_ABOUT THIS TASK_
Lines from the top of the entries through the line that has "(R94, R120). -/" must be duplicated exactly, and no others.

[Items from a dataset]
-- ==== Sys2Proof/Machine/Work.lean ====
section
/-!
DEFINITION. What every data-path command's work shares: its keys' material, its source, its result, and how much of
its work has run (04_command_reference R92–R97, 12_shuttle R271).
-/
namespace Sys2Proof.Machine
open Sys2Proof

/-- Material of the key in a use; a killed or retired key keeps it for the commands admitted before (R94, R120). -/
def useKey (s : State) (u : Option KeyUse) : KeySlot :=
  match u with
  | some k => getKey s k.slot
  | none => KeySlot.empty

def keyMatA (s : State) (c : Ctx) : Bytes := (useKey s c.keyA).material
def keyMatB (s : State) (c : Ctx) : Bytes := (useKey s c.keyB).material

/-- The identity that a KEY_KILL found in its slot as it was admitted; the slot may be EMPTY before the commit. -/
def killIdent (c : Ctx) : Bytes := leBytes 16 (c.scratch.headD 0)

/-- The last tick of the command's charged work and companion phases. -/
def endTick (c : Ctx) : Nat := c.lastTick + (c.k - 1)

/-- Every charged unit and companion phase has run by the end of tick `t`. -/
def workDone (c : Ctx) (t : Nat) : Bool := endTick c ≤ t && unitsThrough c t == c.units

/-- The source has arrived, or there is none. -/
def srcDone (c : Ctx) : Bool := eLen c.entry ≤ c.src.length

/-- The command's work goes on: admitted without a failure, not stopped. -/
def working (c : Ctx) : Bool :=
  c.phase == .running && !c.refused && c.status == 0 && c.fail.isNone && c.adminDone.isNone

/-- Unit `i` of the command runs for real: it has not failed at admission, and no failure came before the unit. -/
def liveUnit (c : Ctx) (i : Nat) : Bool :=
  c.phase == .running && !c.refused && c.status == 0 && c.adminDone.isNone &&
    (match c.fail with | some f => i < f.2 | none => true)

/-- Units that have run for real by the end of tick `t`. -/
def realThrough (c : Ctx) (t : Nat) : Nat :=
  match c.fail with
  | some f => min (unitsThrough c t) f.2
  | none => unitsThrough c t

/-- Hash shares of a VERIFY_SEAM's companion phase (R91). -/
def compHashUnits (e : Bytes) : Nat := if eOp e == opVerifySeam then 200 * hssLevels (eSet e) else 0

def putResult (s : State) (n : Nat) (c : Ctx) (r : CmdResult) : State := setCtx s n { c with result := some r }

/-- The items of a batch source. -/
def srcItems (c : Ctx) (size : Nat) : List Bytes := chunks size c.src

end Sys2Proof.Machine
end

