-- ==== Sys2Proof/Machine/Derive.lean ====
section
/-!
DEFINITION. The derivation functions of the key store (06_keys R159), which KEY_DERIVE and the journal's seal keys
share, and the journal of a chain (08_vault_store R194–R198): sealing a record and placing it.
-/
namespace Sys2Proof.Machine
open Sys2Proof

/-! ### Derivation (R159) -/

/-- SP 800-108 in counter mode with AES-CMAC: block `i` over the counter, the label, a zero byte, the context and the
output length, the counter and the length in 32 bits (PRESUMED widths: notes/assumptions/5.md). -/
def kdfBlock (key label context : Bytes) (bits i : Nat) : Bytes :=
  cmac key (beBytes 4 i ++ label ++ [0] ++ context ++ beBytes 4 bits)

/-- `n` bytes of key material. -/
def kdf108 (key label context : Bytes) (n : Nat) : Bytes :=
  ((List.range (ceilDiv n 16)).flatMap (fun i => kdfBlock key label context (8 * n) (i + 1))).take n

/-- The fixed label of function 0x20. -/
def bankLabel : Bytes := beBytes 6 0x4C4B42414E4B

/-- SP 800-56C in two steps: extraction under a salt of zeros, expansion as function 0x01. -/
def kdf56c (secret label context : Bytes) (n : Nat) : Bytes := kdf108 (cmac (zeros 16) secret) label context n

/-! ### The chain of a journal (R194, R196, R197) -/

/-- The chain field of a record. -/
def chainCode (chain : Nat) : Nat := if chain == 128 then 0x100 else chain

/-- The boot count (sill register 0). -/
def bootCount (s : State) : Nat := sillVal s 0

/-- The material of a slice's live journal key. -/
def sliceJournalKey (s : State) (slice : Nat) : Bytes :=
  match s.keys.find? (fun k => 256 ≤ k.1 && k.2.owner == slice && aPurpose k.2.attr == pJournal &&
      (k.2.st == .loaded || k.2.st == .active || k.2.st == .spent)) with
  | some k => k.2.material
  | none => []

/-- The journal key of a chain: the domain journal key is derived from L2 (PRESUMED: its derivation is not printed). -/
def journalKey (s : State) (chain : Nat) : Bytes :=
  if chain == 128 then padTo 32 (Config.pk 21 [(getKey s 0).material]) else sliceJournalKey s chain

/-- A seal key: function 0x01 over the epoch, device number, boot count and seal period. No rule prints the label,
which is therefore left free (notes/assumptions/4.md). -/
def sealKey (s : State) (chain epoch dev boot period : Nat) : Bytes :=
  kdf108 (journalKey s chain) (padTo 8 (Config.pk 23 []))
    (leBytes 4 epoch ++ leBytes 4 dev ++ leBytes 4 boot ++ leBytes 4 period) 32

/-! ### Records (R196) -/

def jPad : Nat := 0
def jPut : Nat := 1
def jDelete : Nat := 2
def jTomb : Nat := 3
def jRebaseStart : Nat := 8
def jBase : Nat := 9
def jBaseEnd : Nat := 10

/-- Entries of a record with a payload of `p` bytes. -/
def jEntries (p : Nat) : Nat := ceilDiv (p + 64) 64

/-- The 48 header bytes. -/
def jHeader (typ chain epoch seq dev boot period p : Nat) (link : Bytes) : Bytes :=
  leBytes 1 typ ++ leBytes 1 (jEntries p) ++ leBytes 2 (chainCode chain) ++ leBytes 4 epoch ++ leBytes 8 seq ++
  leBytes 4 dev ++ leBytes 4 boot ++ leBytes 4 period ++ leBytes 4 p ++ padTo 16 link

/-- The IV of a record (R197). -/
def jIv (seq : Nat) : Bytes := zeros 4 ++ beBytes 8 seq

/-- A sealed record and its tag. -/
def jSeal (key header : Bytes) (seq : Nat) (payload : Bytes) : Bytes × Bytes :=
  let r := gcmEnc key (jIv seq) header payload 16
  (header ++ padTo (64 * jEntries payload.length - 64) r.1 ++ r.2, r.2)

/-- Places a record in its chain: the next sequence, the link to the record before it, and the seal period, which
advances after 2^31 records (R196–R198). It is written to the ring in the tick after. -/
def placeRecord (s : State) (chain typ : Nat) (payload : Bytes) (ctx : Option Nat) : State :=
  let c := getChain s chain
  let seq := c.seq + 1
  let dev := devNo s
  let boot := bootCount s
  let link := if seq == 1 then zeros 16 else c.link
  let r := jSeal (sealKey s chain c.epoch dev boot c.period)
    (jHeader typ chain c.epoch seq dev boot c.period payload.length link) seq payload
  let full := c.sealedCount + 1 ≥ 2 ^ 31
  let c1 := { c with
    seq := seq, link := r.2, held := true
    sealedCount := if full then 0 else c.sealedCount + 1
    period := if full then c.period + 1 else c.period
    rebaseSeq := if typ == jRebaseStart then seq else c.rebaseSeq
    waiting := c.waiting ++ [⟨r.1, seq, ctx, s.tick.count⟩] }
  let s1 := setChain s chain c1
  { s1 with vault := { s1.vault with advanced := true } }

/-- A completion waits while a record of its command waits for its ring (R198). -/
def journalWaits (s : State) (ctx : Nat) : Bool :=
  s.vault.chains.any (fun c => c.2.waiting.any (fun r => r.ctx == some ctx))

end Sys2Proof.Machine
end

_WRITTEN RESPONSE_
-- ==== Sys2Proof/Machine/Work.lean ====
section
/-!
DEFINITION. What every data-path command's work shares: its keys' material, its source, its result, and how much of
its work has run (04_command_reference R92–R97, 12_shuttle R271).
-/
namespace Sys2Proof.Machine
open Sys2Proof

/-- Material of the key in a use; a killed or retired key keeps it for the commands admitted before (R94, R120). -/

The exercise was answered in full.